# Thermal Conduction Through a Sphere

1. Dec 7, 2007

### Brooks

I have come across a problem where I must find the rate of heat flow to the surface of a sphere from the center. The sphere has a constant coefficient of thermal conduction. The problem also supplies the temperature difference between the center/surface and the radius of the sphere. My question is whether it would be correct to simply apply the conduction formula Q/t=kA(T2-T1)/L even though the area of contact between two adjacent surfaces will be changing at different radii. If applying this equation is incorrect, what method should be used for this problem? Will calculus be required due to the varying area of contact? Thank you for your time.

2. Dec 7, 2007

3. Dec 7, 2007

### Brooks

Thanks for the reply, Though I can't seem to find any elementary techniques for finding the rate of heat transfer through a sphere with a constant thermal coefficient k.

4. Dec 7, 2007

### Staff: Mentor

Oops! Sorry about that. Let me see what I can find.

Also, is this steady-state, i.e. does $$\frac{\partial{T(r)}}{\partial{t}}$$ = 0?

5. Dec 7, 2007

### Brooks

Yes it is steady state

6. Dec 7, 2007

### Integral

Staff Emeritus
To solve this you need to solve the heat equation wit h appropriate boundary conditions on the sphere. You may be able to use a simple Newtons law of cooling for the heat loss from the surface of the sphere. Another condition will be 0 heat loss from the center and perhaps a initial heat distribution. Due to the symmetries this problem can be reduced to a single variable, r, greatly simpling the solution.

7. Dec 8, 2007

### Shooting Star

I don't quite feel that Newton's law of cooling would be any substitute for the treatment required by the OP. That is more appropriate when the inside temperature is almost constant, unlike here. But of course, without any calculus, this can't be solved at all. The best is http://rpaulsingh.com/teaching/LecturesIFE/CondSphere/condsph.htm, which Astronuc has already sited. It requires the minimum of calculus, and the diagram is good.

Could the OP tell us under what chapter he came across this?

8. Dec 8, 2007

### coomast

For a sphere no formulas are available to my knowledge because of diverging problems at the center. They are available, as can be read in the given links, for a hollow sphere, not a complete solid one. One can check that the formula is indeed diverging for an inner radius going towards 0.
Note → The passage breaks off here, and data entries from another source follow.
def BAY_QTBASE_LO (b : Nat) : Nat := bayBase b + 0x0
def BAY_QTBASE_HI (b : Nat) : Nat := bayBase b + 0x4
def BAY_CTXBASE_LO (b : Nat) : Nat := bayBase b + 0x8
def BAY_CTXBASE_HI (b : Nat) : Nat := bayBase b + 0xC
def BAY_DOORBELL (b : Nat) : Nat := bayBase b + 0x10
def BAY_DBSTAT (b : Nat) : Nat := bayBase b + 0x14
def BAY_QERR (b : Nat) : Nat := bayBase b + 0x18
def BAY_BSHARE (b : Nat) : Nat := bayBase b + 0x20
def BAY_SLOTSEL (b : Nat) : Nat := bayBase b + 0x30
def BAY_SLOTDATA (b : Nat) : Nat := bayBase b + 0x34
def BAY_VIOL (b : Nat) : Nat := bayBase b + 0x40
def PANE_STATE (i : Nat) : Nat := paneBase i + 0x0
def PANE_PC_LO (i : Nat) : Nat := paneBase i + 0x4
def PANE_PC_HI (i : Nat) : Nat := paneBase i + 0x8
def PANE_CLAIM (i : Nat) : Nat := paneBase i + 0xC
def PANE_FAULT (i : Nat) : Nat := paneBase i + 0x10
def PANE_FTAG (i : Nat) : Nat := paneBase i + 0x14
def PANE_MODE (i : Nat) : Nat := paneBase i + 0x18
def PANE_SLOTSEL (i : Nat) : Nat := paneBase i + 0x1C
def PANE_SLOTDATA (i : Nat) : Nat := paneBase i + 0x20
def PANE_CMDCOUNT (i : Nat) : Nat := paneBase i + 0x24
def PANE_ARRSTAT (i : Nat) : Nat := paneBase i + 0x100
def PANE_ARRCYC_LO (i : Nat) : Nat := paneBase i + 0x104
def PANE_ARRCYC_HI (i : Nat) : Nat := paneBase i + 0x108
def PANE_SPSKIP (i : Nat) : Nat := paneBase i + 0x10C
def PANE_PREDSKIP (i : Nat) : Nat := paneBase i + 0x110
def PANE_PREDMISS (i : Nat) : Nat := paneBase i + 0x114
def PANE_PREDMKUP (i : Nat) : Nat := paneBase i + 0x118
def PANE_CVTSAT (i : Nat) : Nat := paneBase i + 0x11C
def PANE_CVTNAN (i : Nat) : Nat := paneBase i + 0x120
def PANE_METAFAULT (i : Nat) : Nat := paneBase i + 0x124
def PANE_TFSEL (i : Nat) : Nat := paneBase i + 0x200
def PANE_TFLAG (i : Nat) : Nat := paneBase i + 0x204
def PANE_SATMASK0 (i : Nat) : Nat := paneBase i + 0x210
def PANE_SATMASK1 (i : Nat) : Nat := paneBase i + 0x214
def PANE_SATMASK2 (i : Nat) : Nat := paneBase i + 0x218
def PANE_SATMASK3 (i : Nat) : Nat := paneBase i + 0x21C
def PANE_CANCMASK0 (i : Nat) : Nat := paneBase i + 0x220
def PANE_CANCMASK1 (i : Nat) : Nat := paneBase i + 0x224
def PANE_CANCMASK2 (i : Nat) : Nat := paneBase i + 0x228
def PANE_CANCMASK3 (i : Nat) : Nat := paneBase i + 0x22C
def PANE_CHSTEPS (i : Nat) : Nat := paneBase i + 0x230
def PANE_CHCANC (i : Nat) : Nat := paneBase i + 0x234
def PANE_CHSAT (i : Nat) : Nat := paneBase i + 0x238
def PANE_ACCFAULT (i : Nat) : Nat := paneBase i + 0x23C
def NGE_STAT (i : Nat) : Nat := paneBase i + 0x2000
def NGE_READS_LO (i : Nat) : Nat := paneBase i + 0x2004
def NGE_READS_HI (i : Nat) : Nat := paneBase i + 0x2008
def NGE_FHIT (i : Nat) : Nat := paneBase i + 0x200C
def NGE_VDONE (i : Nat) : Nat := paneBase i + 0x2010
def NGE_HUBS (i : Nat) : Nat := paneBase i + 0x2014
def NGE_SEGS (i : Nat) : Nat := paneBase i + 0x2018
def NGE_CANC (i : Nat) : Nat := paneBase i + 0x201C
def NGE_SAT (i : Nat) : Nat := paneBase i + 0x2020
def NGE_OUTHW (i : Nat) : Nat := paneBase i + 0x2024
def NGE_FAULT (i : Nat) : Nat := paneBase i + 0x2028
def NGE_FVTX_LO (i : Nat) : Nat := paneBase i + 0x202C
def NGE_FVTX_HI (i : Nat) : Nat := paneBase i + 0x2030
def VEC_STAT (i : Nat) : Nat := paneBase i + 0x1000
def VEC_ELEM_LO (i : Nat) : Nat := paneBase i + 0x1004
def VEC_ELEM_HI (i : Nat) : Nat := paneBase i + 0x1008
def VEC_SAT (i : Nat) : Nat := paneBase i + 0x100C
def VEC_CANC (i : Nat) : Nat := paneBase i + 0x1010
def VEC_MSUP (i : Nat) : Nat := paneBase i + 0x1014
def VEC_TABREC_LO (i : Nat) : Nat := paneBase i + 0x1018
def VEC_TABREC_HI (i : Nat) : Nat := paneBase i + 0x101C
def VEC_TABOOR (i : Nat) : Nat := paneBase i + 0x1020
def VEC_FAULT (i : Nat) : Nat := paneBase i + 0x1024
def VEC_FPOS (i : Nat) : Nat := paneBase i + 0x1028
def TE_TDBASE_LO (b : Nat) : Nat := bayBase b + 0x1000
def TE_TDBASE_HI (b : Nat) : Nat := bayBase b + 0x1004
def TE_STAT (b : Nat) : Nat := bayBase b + 0x1008
def TE_LOOKUP (b : Nat) : Nat := bayBase b + 0x100C
def TE_DEDUP (b : Nat) : Nat := bayBase b + 0x1010
def TE_HOTHIT (b : Nat) : Nat := bayBase b + 0x1014
def TE_DEFAULT (b : Nat) : Nat := bayBase b + 0x1018
def TE_REMOTE (b : Nat) : Nat := bayBase b + 0x101C
def TE_PFDROP (b : Nat) : Nat := bayBase b + 0x1020
def TE_STALE (b : Nat) : Nat := bayBase b + 0x1024
def TE_STGOVF (b : Nat) : Nat := bayBase b + 0x1028
def TE_CONTRIB (b : Nat) : Nat := bayBase b + 0x102C
def TE_APPLIED (b : Nat) : Nat := bayBase b + 0x1030
def TE_FWD (b : Nat) : Nat := bayBase b + 0x1034
def TE_MIGR (b : Nat) : Nat := bayBase b + 0x1038
def TE_MIGFAIL (b : Nat) : Nat := bayBase b + 0x103C
def TE_OLDVER (b : Nat) : Nat := bayBase b + 0x1040
def TE_NONFIN (b : Nat) : Nat := bayBase b + 0x1044
def TE_CANC (b : Nat) : Nat := bayBase b + 0x1048
def TE_SAT (b : Nat) : Nat := bayBase b + 0x104C
def TE_HOTOVF (b : Nat) : Nat := bayBase b + 0x1050
def TE_HOTLINES (b : Nat) : Nat := bayBase b + 0x1054
def TE_FAULT (b : Nat) : Nat := bayBase b + 0x1058
def TE_FROW_LO (b : Nat) : Nat := bayBase b + 0x105C
def TE_FROW_HI (b : Nat) : Nat := bayBase b + 0x1060
def TE_CTRCLR (b : Nat) : Nat := bayBase b + 0x1064
def SE_STAT (i : Nat) : Nat := paneBase i + 0x3000
def SE_BYTES_LO (i : Nat) : Nat := paneBase i + 0x3004
def SE_BYTES_HI (i : Nat) : Nat := paneBase i + 0x3008
def SE_BLOCKS (i : Nat) : Nat := paneBase i + 0x300C
def SE_DESC (i : Nat) : Nat := paneBase i + 0x3010
def SE_MERGE (i : Nat) : Nat := paneBase i + 0x3014
def SE_PFDROP (i : Nat) : Nat := paneBase i + 0x3018
def SE_SLIP (i : Nat) : Nat := paneBase i + 0x301C
def SE_SLIPMAX (i : Nat) : Nat := paneBase i + 0x3020
def SE_DISCARD (i : Nat) : Nat := paneBase i + 0x3024
def SE_FAULT (i : Nat) : Nat := paneBase i + 0x3028
def SE_FADDR_LO (i : Nat) : Nat := paneBase i + 0x302C
def SE_FADDR_HI (i : Nat) : Nat := paneBase i + 0x3030
def SE_STRSEL (i : Nat) : Nat := paneBase i + 0x3034
def SE_STRDATA (i : Nat) : Nat := paneBase i + 0x3038
def MEM_GEOM (b : Nat) : Nat := bayBase b + 0x3000
def MEM_STAT (b : Nat) : Nat := bayBase b + 0x3004
def MEM_CTRL (b : Nat) : Nat := bayBase b + 0x3008
def MEM_TEMP (b : Nat) : Nat := bayBase b + 0x300C
def MEM_CECNT (b : Nat) : Nat := bayBase b + 0x3010
def MEM_UECNT (b : Nat) : Nat := bayBase b + 0x3014
def MEM_UEADDR_LO (b : Nat) : Nat := bayBase b + 0x3018
def MEM_UEADDR_HI (b : Nat) : Nat := bayBase b + 0x301C
def MEM_RQBASE_LO (b : Nat) : Nat := bayBase b + 0x3020
def MEM_RQBASE_HI (b : Nat) : Nat := bayBase b + 0x3024
def MEM_RQHEAD (b : Nat) : Nat := bayBase b + 0x3028
def MEM_RQTAIL (b : Nat) : Nat := bayBase b + 0x302C
def MEM_RACK (b : Nat) : Nat := bayBase b + 0x3030
def MEM_RETCNT (b : Nat) : Nat := bayBase b + 0x3034
def MEM_RMAPSEL (b : Nat) : Nat := bayBase b + 0x3038
def MEM_RMAPDATA (b : Nat) : Nat := bayBase b + 0x303C
def MEM_SHUTCNT (b : Nat) : Nat := bayBase b + 0x3040
def MEM_SHUTMAX (b : Nat) : Nat := bayBase b + 0x3044
def MEM_SVC (b : Nat) : Nat := bayBase b + 0x3048
def MEM_EVAC (b : Nat) : Nat := bayBase b + 0x304C
def XLT_STAT (b : Nat) : Nat := bayBase b + 0x4000
def XLT_OTBASE_LO (b : Nat) : Nat := bayBase b + 0x4004
def XLT_OTBASE_HI (b : Nat) : Nat := bayBase b + 0x4008
def XLT_OTCTRL (b : Nat) : Nat := bayBase b + 0x400C
def XLT_HIT (b : Nat) : Nat := bayBase b + 0x4010
def XLT_MISS (b : Nat) : Nat := bayBase b + 0x4014
def XLT_RWALK (b : Nat) : Nat := bayBase b + 0x4018
def XLT_INVAL (b : Nat) : Nat := bayBase b + 0x401C
def XLT_CTXFAIL (b : Nat) : Nat := bayBase b + 0x4020
def XLT_FLUSH (b : Nat) : Nat := bayBase b + 0x4024
def XLT_OTLIMIT (b : Nat) : Nat := bayBase b + 0x4028
def XLT_FQSTAT : Nat := 0x2000
def XLT_FQBASE_LO : Nat := 0x2004
def XLT_FQBASE_HI : Nat := 0x2008
def XLT_FNBASE_LO : Nat := 0x200C
def XLT_FNBASE_HI : Nat := 0x2010
def XLT_FNHEAD : Nat := 0x2014
def XLT_FNTAIL : Nat := 0x2018
def XLT_FRESOLVE : Nat := 0x201C
def XLT_MPBASE_LO : Nat := 0x2020
def XLT_MPBASE_HI : Nat := 0x2024
def XLT_MPHEAD : Nat := 0x2028
def XLT_MPTAIL : Nat := 0x202C
def XLT_FQSTALL : Nat := 0x2030
def XLT_REFAULT : Nat := 0x2034
def XLT_STALERES : Nat := 0x2038
def XLT_MIGCNT : Nat := 0x203C
def XLT_FQHW : Nat := 0x2040
def DSP_STAT (b : Nat) : Nat := bayBase b + 0x5000
def DSP_DCBASE_LO (b : Nat) : Nat := bayBase b + 0x5004
def DSP_DCBASE_HI (b : Nat) : Nat := bayBase b + 0x5008
def DSP_DCLIMIT (b : Nat) : Nat := bayBase b + 0x500C
def DSP_SLICE (b : Nat) : Nat := bayBase b + 0x5010
def DSP_BLOCKSW (b : Nat) : Nat := bayBase b + 0x5014
def DSP_TFBASE_LO (b : Nat) : Nat := bayBase b + 0x5018
def DSP_TFBASE_HI (b : Nat) : Nat := bayBase b + 0x501C
def DSP_TFHEAD (b : Nat) : Nat := bayBase b + 0x5020
def DSP_TFTAIL (b : Nat) : Nat := bayBase b + 0x5024
def DSP_CTXRESET (b : Nat) : Nat := bayBase b + 0x5028
def DSP_LEVEL0 (b : Nat) : Nat := bayBase b + 0x502C
def DSP_LEVEL1 (b : Nat) : Nat := bayBase b + 0x5030
def DSP_LEVEL2 (b : Nat) : Nat := bayBase b + 0x5034
def DSP_LEVEL3 (b : Nat) : Nat := bayBase b + 0x5038
def DSP_PREEMPT (b : Nat) : Nat := bayBase b + 0x503C
def DSP_INTRPT (b : Nat) : Nat := bayBase b + 0x5040
def DSP_SLICED (b : Nat) : Nat := bayBase b + 0x5044
def DSP_TASKS (b : Nat) : Nat := bayBase b + 0x5048
def SYN_SEL (b : Nat) : Nat := bayBase b + 0x6000
def SYN_CTRL (b : Nat) : Nat := bayBase b + 0x6004
def SYN_INIT_LO (b : Nat) : Nat := bayBase b + 0x6008
def SYN_INIT_HI (b : Nat) : Nat := bayBase b + 0x600C
def SYN_OWNERW (b : Nat) : Nat := bayBase b + 0x6010
def SYN_STAT (b : Nat) : Nat := bayBase b + 0x6014
def SYN_VAL_LO (b : Nat) : Nat := bayBase b + 0x6018
def SYN_VAL_HI (b : Nat) : Nat := bayBase b + 0x601C
def SYN_LSIG (b : Nat) : Nat := bayBase b + 0x6020
def SYN_LSIGCTX (b : Nat) : Nat := bayBase b + 0x6024
def SYN_LSIGT_LO (b : Nat) : Nat := bayBase b + 0x6028
def SYN_LSIGT_HI (b : Nat) : Nat := bayBase b + 0x602C
def SYN_WCOUNT (b : Nat) : Nat := bayBase b + 0x6030
def SYN_WSEL (b : Nat) : Nat := bayBase b + 0x6034
def SYN_WDATA0 (b : Nat) : Nat := bayBase b + 0x6038
def SYN_WDATA1 (b : Nat) : Nat := bayBase b + 0x603C
def SYN_POOL (b : Nat) : Nat := bayBase b + 0x6040
def SYN_WSTALL (b : Nat) : Nat := bayBase b + 0x6044
def SYN_REFUSED (b : Nat) : Nat := bayBase b + 0x6048
def WIN_STAT (k : Nat) : Nat := winBase k + 0x0
def WIN_REPLAYTMO (k : Nat) : Nat := winBase k + 0x4
def WIN_TEMP (k : Nat) : Nat := winBase k + 0x8
def WIN_PSTAT (p : Nat) : Nat := winBase (p / 4) + 0x40 * (p % 4) + 0x100
def WIN_PPEER (p : Nat) : Nat := winBase (p / 4) + 0x40 * (p % 4) + 0x104
def WIN_PLANES (p : Nat) : Nat := winBase (p / 4) + 0x40 * (p % 4) + 0x108
def WIN_PSPARE (p : Nat) : Nat := winBase (p / 4) + 0x40 * (p % 4) + 0x10C
def WIN_PCTRL (p : Nat) : Nat := winBase (p / 4) + 0x40 * (p % 4) + 0x110
def WIN_PCWCORR (p : Nat) : Nat := winBase (p / 4) + 0x40 * (p % 4) + 0x114
def WIN_PCWUNC (p : Nat) : Nat := winBase (p / 4) + 0x40 * (p % 4) + 0x118
def WIN_PREPLAY (p : Nat) : Nat := winBase (p / 4) + 0x40 * (p % 4) + 0x11C
def WIN_PSWAP (p : Nat) : Nat := winBase (p / 4) + 0x40 * (p % 4) + 0x120
def WIN_PSHUT (p : Nat) : Nat := winBase (p / 4) + 0x40 * (p % 4) + 0x124
def WIN_PTXFLIT (p : Nat) : Nat := winBase (p / 4) + 0x40 * (p % 4) + 0x128
def WIN_PRXFLIT (p : Nat) : Nat := winBase (p / 4) + 0x40 * (p % 4) + 0x12C
def WIN_PLANEERR (p : Nat) : Nat := winBase (p / 4) + 0x40 * (p % 4) + 0x130
def XE_STAT (b : Nat) : Nat := bayBase b + 0x2000
def XE_RTBASE_LO (b : Nat) : Nat := bayBase b + 0x2004
def XE_RTBASE_HI (b : Nat) : Nat := bayBase b + 0x2008
def XE_RTFLUSH (b : Nat) : Nat := bayBase b + 0x200C
def XE_RTMO (b : Nat) : Nat := bayBase b + 0x2010
def XE_TXMSG (b : Nat) : Nat := bayBase b + 0x2014
def XE_RXMSG (b : Nat) : Nat := bayBase b + 0x2018
def XE_FWD (b : Nat) : Nat := bayBase b + 0x201C
def XE_TIMEOUT (b : Nat) : Nat := bayBase b + 0x2020
def XE_LATE (b : Nat) : Nat := bayBase b + 0x2024
def XE_NOROUTE (b : Nat) : Nat := bayBase b + 0x2028
def XE_FAILOVER (b : Nat) : Nat := bayBase b + 0x202C
def XE_LOST (b : Nat) : Nat := bayBase b + 0x2030
def FLX_PSTAT (f : Nat) : Nat := flxBase f + 0x0
def FLX_PPEER (f : Nat) : Nat := flxBase f + 0x4
def FLX_PLANES (f : Nat) : Nat := flxBase f + 0x8
def FLX_PSPARE (f : Nat) : Nat := flxBase f + 0xC
def FLX_PCTRL (f : Nat) : Nat := flxBase f + 0x10
def FLX_PCWCORR (f : Nat) : Nat := flxBase f + 0x14
def FLX_PCWUNC (f : Nat) : Nat := flxBase f + 0x18
def FLX_PREPLAY (f : Nat) : Nat := flxBase f + 0x1C
def FLX_PSWAP (f : Nat) : Nat := flxBase f + 0x20
def FLX_PSHUT (f : Nat) : Nat := flxBase f + 0x24
def FLX_EARLY (f : Nat) : Nat := flxBase f + 0x28
def FLX_LINK : Nat := 0x3000
def FLX_HTMO : Nat := 0x3004
def FLX_SNP : Nat := 0x3008
def FLX_LOSTLN : Nat := 0x300C
def FLX_LATE : Nat := 0x3010
def FLX_MSISENT : Nat := 0x3014
def FLX_MSIADDR_LO (v : Nat) : Nat := 0x4000 + 16 * v
def FLX_MSIADDR_HI (v : Nat) : Nat := 0x4004 + 16 * v
def FLX_MSIDATA (v : Nat) : Nat := 0x4008 + 16 * v
def FLX_MSICTL (v : Nat) : Nat := 0x400C + 16 * v
def CVU_STAT (b : Nat) : Nat := bayBase b + 0x7000
def CVU_JOBS (b : Nat) : Nat := bayBase b + 0x7004
def CVU_BYTES_LO (b : Nat) : Nat := bayBase b + 0x7008
def CVU_BYTES_HI (b : Nat) : Nat := bayBase b + 0x700C
def CVU_MISMATCH (b : Nat) : Nat := bayBase b + 0x7010
def CVU_RESTART (b : Nat) : Nat := bayBase b + 0x7014
def CVU_FAULT (b : Nat) : Nat := bayBase b + 0x7018
def CTL_BOOTSTAT : Nat := 0x200
def CTL_BOOTERR : Nat := 0x204
def CTL_IMGVER : Nat := 0x208
def CTL_READYT_LO : Nat := 0x20C
def CTL_READYT_HI : Nat := 0x210
def CTL_RESTART : Nat := 0x214
def CTL_COMMIT : Nat := 0x218
def CTL_COMMITST : Nat := 0x21C
def CTL_COMMITERR : Nat := 0x220
def SEC_STAT : Nat := 0x5000
def SEC_DEVID0 : Nat := 0x5004
def SEC_DEVID1 : Nat := 0x5008
def SEC_DEVID2 : Nat := 0x500C
def SEC_DEVID3 : Nat := 0x5010
def SEC_FLOOR : Nat := 0x5014
def SEC_NONCE_LO : Nat := 0x5018
def SEC_NONCE_HI : Nat := 0x501C
def SEC_CMD : Nat := 0x5020
def SEC_ARGADDR_LO : Nat := 0x5024
def SEC_ARGADDR_HI : Nat := 0x5028
def SEC_TOKDATA : Nat := 0x502C
def SEC_RESULT : Nat := 0x5030
def SEC_SVCEND_LO : Nat := 0x5034
def SEC_SVCEND_HI : Nat := 0x5038
def SEC_FPADDR : Nat := 0x5040
def SEC_FPDATA : Nat := 0x5044
def SEC_FPCMD : Nat := 0x5048
def SEC_FPSTAT : Nat := 0x504C
def DBG_STAT : Nat := 0x6000
def DBG_REQ : Nat := 0x6004
def DBG_TRCCTL : Nat := 0x6008
def DBG_HALT : Nat := 0x600C
def DBG_HALTED0 : Nat := 0x6010
def DBG_HALTED1 : Nat := 0x6014
def DBG_HALTED2 : Nat := 0x6018
def DBG_HALTED3 : Nat := 0x601C
def DBG_MADDR_LO : Nat := 0x6020
def DBG_MADDR_HI : Nat := 0x6024
def DBG_MDATA : Nat := 0x6028
def DBG_FADDR : Nat := 0x602C
def DBG_FDATA : Nat := 0x6030
def DBG_TRCSEL : Nat := 0x6034
def DBG_TRCDATA : Nat := 0x6038
def PWR_STAT : Nat := 0x7000
def PWR_REQ : Nat := 0x7004
def PWR_P1CLK : Nat := 0x7008
def PWR_TJ0 : Nat := 0x700C
def PWR_TJ1 : Nat := 0x7010
def PWR_TJ2 : Nat := 0x7014
def PWR_TJ3 : Nat := 0x7018
def LOG_STAT : Nat := 0x8000
def LOG_SEQ : Nat := 0x8004
def LOG_CTRL : Nat := 0x8008
def LOG_SEL : Nat := 0x800C
def LOG_DATA : Nat := 0x8010
def LOG_DOMSEL : Nat := 0x8014
def LOG_DOMSTAT : Nat := 0x8018
def LOG_ESCAL : Nat := 0x801C
def CTL_UPDADDR_LO : Nat := 0x300
def CTL_UPDADDR_HI : Nat := 0x304
def CTL_UPDCMD : Nat := 0x308
def CTL_UPDSTAT : Nat := 0x30C
def CTL_PANESVC : Nat := 0x310
def CTL_PARTID : Nat := 0x0
def CTL_CHIPID : Nat := 0x4
def CTL_CAPS : Nat := 0x8
def CTL_DEVSTAT : Nat := 0xC
def CTL_TIME_LO : Nat := 0x10
def CTL_TIME_HI : Nat := 0x14
def CTL_IRQPEND0 : Nat := 0x18
def CTL_IRQPEND1 : Nat := 0x1C
def CTL_IRQMASK0 : Nat := 0x20
def CTL_IRQMASK1 : Nat := 0x24
def CTL_IRQTEST : Nat := 0x28
def CTL_ACCERR : Nat := 0x2C
def CTL_ACCADDR : Nat := 0x30
def CTL_ACCCNT : Nat := 0x34
def CTL_COMMITSEQ : Nat := 0x38
def SUP_STAT : Nat := 0x1000
def SUP_VIN : Nat := 0x1004
def SUP_PIN : Nat := 0x1008
def SUP_VAUX : Nat := 0x100C
def SUP_TEMP : Nat := 0x1010
def SUP_STRAP : Nat := 0x1014
def SUP_EVENTS : Nat := 0x1018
However, there might be an approximate solution to the problem. Consider therefore the formula for the heat flow derived in the link:

$$q=-4 \pi k r^2\frac{dT}{dr}$$

This can be approximated in stating the following:

outer radius sphere: $$r=R$$
temperature difference: $$dT=\Delta T$$, from the original post
"radius difference": $$dr=0-R=-R$$

giving thus:

$$q=4 \pi k R \Delta T$$

Can someone confirm this before using it....

9. Dec 8, 2007

### Shooting Star

So, q/t = kA(T2-T1)/L becomes q/t = k(T2-T1)*4pi*r^2/r = k(T2-T1)*surface area/radius. I don't know...

Last edited: Dec 8, 2007
10. Dec 8, 2007

### Shooting Star

As has been pointed out, no exact solution exists even using calculus, because of the div at 0. Some sort of mean of the max area and min area (which is 0) has to be taken. The one given by coomast seems as good as any. It's useless to ponder on this any further without knowing at what level the problem was presented.